MINNEAPOLIS, MN -- (Marketwired) -- 05/12/14 -- ValueVision Media, Inc. (NASDAQ: VVTV) ("ValueVision"), a multichannel electronic retailer via TV, Internet and mobile, today mailed a letter to its shareholders regarding the slate of nominees and proposals to be put forth by Clinton Group and its affiliates ("Clinton") at ValueVision's 2014 Annual Meeting of Shareholders.

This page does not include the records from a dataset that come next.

/-- The data bytes of a well-formed command decode to it, when the opcode says its operand. -/
theorem decodeData_dataBytes {i : Instr} (h : i.wellFormed = true) (o : PayloadOrder) :
    decodeData o (i.kind.template ||| i.operandBits) (i.dataBytes o) i.kind = .ok i := by
  rw [← commandError_eq_none] at h
  cases i with
  | rRegister R =>
    obtain ⟨haddress, -⟩ := addressBits_regForm R
    simp [decodeData, Instr.kind, Instr.operandBits, Instr.dataBytes, haddress, expectData_eq_ok_iff]
  | wRegister R r =>
    obtain ⟨-, haddress⟩ := addressBits_regForm R
    simp [decodeData, Instr.kind, Instr.operandBits, Instr.dataBytes, haddress, unpackInvertsPack R r]
  | rRxPayload n =>
    have hlength : lengthInRange (zeros n).length :=
      (zeros_length n).symm ▸ readLengthError_eq_none.1 h
    exact (if_pos hlength).trans (expectData_eq_ok_iff.2 (by simp [Instr.dataBytes]))
  | wTxPayload p | wTxPayloadNoack p =>
    have hlength : lengthInRange (order o p).length :=
      (order_length o p).symm ▸ payloadError_eq_none.1 h
    exact expectPayload_eq_ok_iff.2 ⟨hlength, by simp [Instr.dataBytes]⟩
  | wAckPayload pipe p =>
    obtain ⟨hpipe, hrange⟩ := ackError_eq_none.1 h
    have hlength : lengthInRange (order o p).length := (order_length o p).symm ▸ hrange
    simp only [decodeData, Instr.kind, Instr.operandBits, Instr.dataBytes, pipeBits_pipeForm hpipe]
    rw [if_pos hpipe]
    exact expectPayload_eq_ok_iff.2 ⟨hlength, by rw [order_order]⟩
  | rRxPlWid | flushTx | flushRx | reuseTxPl | nop | activate =>
    exact expectData_eq_ok_iff.2 ⟨rfl, rfl⟩

/-- A frame spells a command exactly when it is that command's frame and the command is well-formed
(R71, R72). -/
theorem decodeFrame_eq_ok_iff {o : PayloadOrder} {f : Frame} {i : Instr} :
    decodeFrame o f = .ok i ↔ i.wellFormed = true ∧ encode o i = f := by
  constructor
  · intro h
    cases f with
    | nil => cases h
    | cons op data =>
      cases hkind : CommandKind.ofOpcode op with
      | none => simp [decodeFrame, hkind] at h
      | some k =>
        simp only [decodeFrame, hkind] at h
        obtain ⟨hwf, rfl, hoperand, hdata⟩ := decodeData_ok h
        exact ⟨hwf, by rw [encode, hoperand, hdata, template_or_operandField op _ hkind]⟩
  · rintro ⟨hwf, rfl⟩
    simp only [encode, decodeFrame, ofOpcode_opcode hwf]
    exact decodeData_dataBytes hwf o

/-- Settles O33: the opcode names the command's row and operand, and each operand form of data bytes is
read back. -/
theorem decodeInvertsEncode : Obligations.DecodeInvertsEncode :=
  fun _ _ hwf => decodeFrame_eq_ok_iff.2 ⟨hwf, rfl⟩

/-- Settles O34: an opcode is its row's template and operand field, and no other data bytes decode. -/
theorem encodeInvertsDecode : Obligations.EncodeInvertsDecode :=
  fun _ _ _ => decodeFrame_eq_ok_iff.1
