-- ==== Sys2Proof/Machine/RegAccess.lean ====
section
/-! DEFINITION. Register access (41_register_access.md): the frame functions of rule R135, READ_WORD (rules R130 to R132),
WRITE_WORD (rules R133, R134 and R137), and the two steps of `RegAccess` (rule R136). -/

namespace Sys2Proof.Machine

/-- The request of `ra_write(r, v)` (rules R84 and R135), the PEC always appended. -/
def writeRequest (a : BusAddr) (r : Byte) (v : Word) : BusRequest :=
  .write a (writePayload r v (pec8 (writeCovered a r v)))

/-- The request of `ra_read(r, chk)` (rules R85 and R135). -/
def readRequest (a : BusAddr) (r : Byte) : BusRequest := .writeRead a [r] Config.readLen

/-- The first half of `ra_write`: one PEC computed, one request issued (rule R135). -/
def raWriteIssue (r : Byte) (v : Word) (s : State) : State :=
  (s.runPec (writeCovered s.cfg.busAddress r v)).issue (writeRequest s.cfg.busAddress r v)

/-- The first half of `ra_read`: one request issued (rule R135). -/
def raReadIssue (r : Byte) (s : State) : State := s.issue (readRequest s.cfg.busAddress r)

/-- What `ra_write` returns (rule R135). -/
inductive WriteOutcome where
  | ok
  | bus (e : BusErrorInfo)
  deriving DecidableEq, Repr

/-- What `ra_read` returns (rule R135). -/
inductive ReadOutcome where
  | ok (w : Word)
  | bus (e : BusErrorInfo)
  | pec
  deriving DecidableEq, Repr

/-- The second half of `ra_write`: the transport's answer, passed on unchanged (rule R135). -/
def raWriteOutcome : BusAnswer → WriteOutcome
  | .ok _ => .ok
  | .busError e => .bus (.transport e)

/-- The transport failures `ra_read` returns before it reads anything else (rules R53 and R135): the transport's error, or
`ShortRead` for a number of bytes other than `READ_LEN`. -/
def readFailure : BusAnswer → Option BusErrorInfo
  | .busError e => some (.transport e)
  | .ok [_, _, _] => none
  | .ok _ => some .shortRead

/-- The second half of `ra_read`, on the answer `r`: a wrong number of bytes is `ShortRead` (rule R53); otherwise the bytes
go into `rx`, and the PEC is computed and compared only with the check on (rules R132 and R135). -/
def raReadOutcome (reg : Byte) (chk : Bool) (r : BusAnswer) (s : State) : ReadOutcome × State :=
  match r with
  | .busError e => (.bus (.transport e), s)
  | .ok [l, h, p] =>
    if chk then
      (if pec8 (readCovered s.cfg.busAddress reg l h) = p then .ok (word l h) else .pec,
        ({ s with rx := some [l, h, p] } : State).runPec (readCovered s.cfg.busAddress reg l h))
    else (.ok (word l h), { s with rx := some [l, h, p] })
  | .ok _ => (.bus .shortRead, s)

/-- READ_WORD (rule R130), the accepting step: the register check of rule R131, then `RegAccess`. -/
def execReadWord (reg : Byte) (checkPec : Bool) (s : State) : Out :=
  accept (.readWord reg checkPec) s fun s =>
    if validReg .readWord reg then .next { s with st := .regAccess }
    else .next (s.raise (.invalidRegister reg))

/-- WRITE_WORD (rule R133), the accepting step: the register check of rule R131, then `RegAccess`. -/
def execWriteWord (reg : Byte) (val : Word) (checkPec : Bool) (s : State) : Out :=
  accept (.writeWord reg val checkPec) s fun s =>
    if validReg .writeWord reg then .next { s with st := .regAccess }
    else .next (s.raise (.invalidRegister reg))

/-- `RegAccess` with no request outstanding: the block issues the command's one request (rule R136 step 1). -/
def regAccessIssue (s : State) : Out :=
  match s.cmd with
  | none => .fault .cmdAbsent -- R39: "a read of it faults"; U16
  | some (.readWord reg _) => .next (raReadIssue reg s)
  | some (.writeWord reg val _) => .next (raWriteIssue reg val s)
  | some (.computePec _) => .fault .noRule
  | some (.verifyPec _ _) => .fault .noRule
  | some (.eepromWrite _ _ _) => .fault .noRule

/-- How READ_WORD ends on the transport's answer (rule R130). -/
def readWordAnswer (reg : Byte) (checkPec : Bool) (r : BusAnswer) (s : State) : Out :=
  match raReadOutcome reg checkPec r s with
  | (.ok w, s) => .next (s.finish (.ofValue w))
  | (.bus e, s) => .next (s.raise (.busError e))
  | (.pec, s) => .next (s.raise .pecMismatch)

/-- How WRITE_WORD ends on the transport's answer (rule R133). -/
def writeWordAnswer (r : BusAnswer) (s : State) : Out :=
  match raWriteOutcome r with
  | .ok => .next (s.finish .success)
  | .bus e => .next (s.raise (.busError e))

/-- `RegAccess` on the transport's answer: the command ends in the same step (rule R136 step 2). -/
def regAccessAnswer (r : BusAnswer) (s : State) : Out :=
  match s.cmd with
  | none => .fault .cmdAbsent -- R39: "a read of it faults"; U16
  | some (.readWord reg chk) => readWordAnswer reg chk r s
  | some (.writeWord _ _ _) => writeWordAnswer r s
  | some (.computePec _) => .fault .noRule
  | some (.verifyPec _ _) => .fault .noRule
  | some (.eepromWrite _ _ _) => .fault .noRule

end Sys2Proof.Machine
end

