-- ==== Sys2Proof/Laws/Pec.lean ====
section
/-! SUPPORT. The small laws of the CRC step (40_pec.md rule R111), from which the laws of `pec8` follow. -/

namespace Sys2Proof.Machine

/-- A shift is linear. -/
theorem pecShift_xor (x y : Byte) : pecShift (x ^^^ y) = pecShift x ^^^ pecShift y := by
  unfold pecShift
  cases hx : x.getLsbD 7 <;> cases hy : y.getLsbD 7 <;>
    simp only [BitVec.getLsbD_xor, hx, hy, Bool.xor_false, Bool.xor_true, Bool.not_true, Bool.not_false, if_true,
      Bool.false_eq_true, if_false, BitVec.shiftLeft_xor_distrib]
  · rw [BitVec.xor_assoc]
  · rw [BitVec.xor_assoc, BitVec.xor_comm (y <<< 1), ← BitVec.xor_assoc]
  · rw [BitVec.xor_assoc, ← BitVec.xor_assoc Config.pecPoly, BitVec.xor_comm Config.pecPoly, BitVec.xor_assoc,
      BitVec.xor_self, BitVec.xor_zero]

/-- So are `n` shifts. -/
theorem pecShifts_xor (n : Nat) (x y : Byte) : pecShifts n (x ^^^ y) = pecShifts n x ^^^ pecShifts n y := by
  induction n generalizing x y with
  | zero => rfl
  | succ n ih => rw [pecShifts, pecShift_xor, ih]; rfl

@[simp] theorem pecShifts_zero (n : Nat) : pecShifts n 0#8 = 0#8 := by
  induction n with
  | zero => rfl
  | succ n ih => rw [pecShifts, show pecShift 0#8 = 0#8 from by decide, ih]

@[simp] theorem pecStep_self (c : Byte) : pecStep c c = 0 := by
  simp [pecStep]

/-- One step from the exclusive-or of two accumulators and two bytes. -/
theorem pecStep_xor (c d a b : Byte) : pecStep (c ^^^ d) (a ^^^ b) = pecStep c a ^^^ pecStep d b := by
  rw [pecStep, pecStep, pecStep, ← pecShifts_xor]
  congr 1
  simp only [BitVec.xor_assoc]
  congr 1
  rw [← BitVec.xor_assoc, BitVec.xor_comm d a, BitVec.xor_assoc]

@[simp] theorem pecFrom_nil (c : Byte) : pecFrom c [] = c := rfl

@[simp] theorem pecFrom_cons (c b : Byte) (bs : List Byte) : pecFrom c (b :: bs) = pecFrom (pecStep c b) bs := rfl

theorem pecFrom_append (c : Byte) (as bs : List Byte) : pecFrom c (as ++ bs) = pecFrom (pecFrom c as) bs := by
  simp [pecFrom, List.foldl_append]

theorem pec8_eq_pecFrom (bs : List Byte) : pec8 bs = pecFrom 0 bs := by
  simp [pec8, Config.pecInit, Config.pecXorOut]

end Sys2Proof.Machine
end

The full text of the letter from Randy Ronning, Chairman of the Board, is below:

May 12, 2014

Dear Fellow ValueVision Shareholder:

At ValueVision's upcoming Annual Meeting of Shareholders, which will be held on June 18, 2014, you will be asked to make an important decision regarding the future of your Company.

Clinton Group ("Clinton"), a hedge fund that appears to beneficially own approximately 4% of ValueVision shares, and that holds only partially disclosed derivative positions, has launched a proxy contest in an attempt to take control of 75% of the seats on ValueVision's Board of Directors. Your vote is important in this election and we urge you to be sure to vote so that your voice is heard at this year's Annual Meeting.


  • Elect ValueVision's highly qualified and experienced director nominees to support the continued successful execution of ValueVision's strategy for creating lasting and sustainable growth for all shareholders.

  • Reject Clinton's campaign to take control of the Company without paying for it, and with no clear strategy to deliver shareholder value.

ValueVision's Board has the demonstrated strength, diversity, experience and qualifications to provide effective and independent oversight and direction to the Company. ValueVision's Board consists of eight highly qualified directors, seven of whom are independent and all of whom possess substantial industry and public company expertise. Each member of your Board is committed to delivering superior results and serving the best interests of ALL ValueVision shareholders.

Clinton is seeking to take control of the ValueVision Board. Rather than paying for control by acquiring additional shares, Clinton has actually reduced its beneficial ownership in ValueVision shares by almost 40% during the course of its campaign.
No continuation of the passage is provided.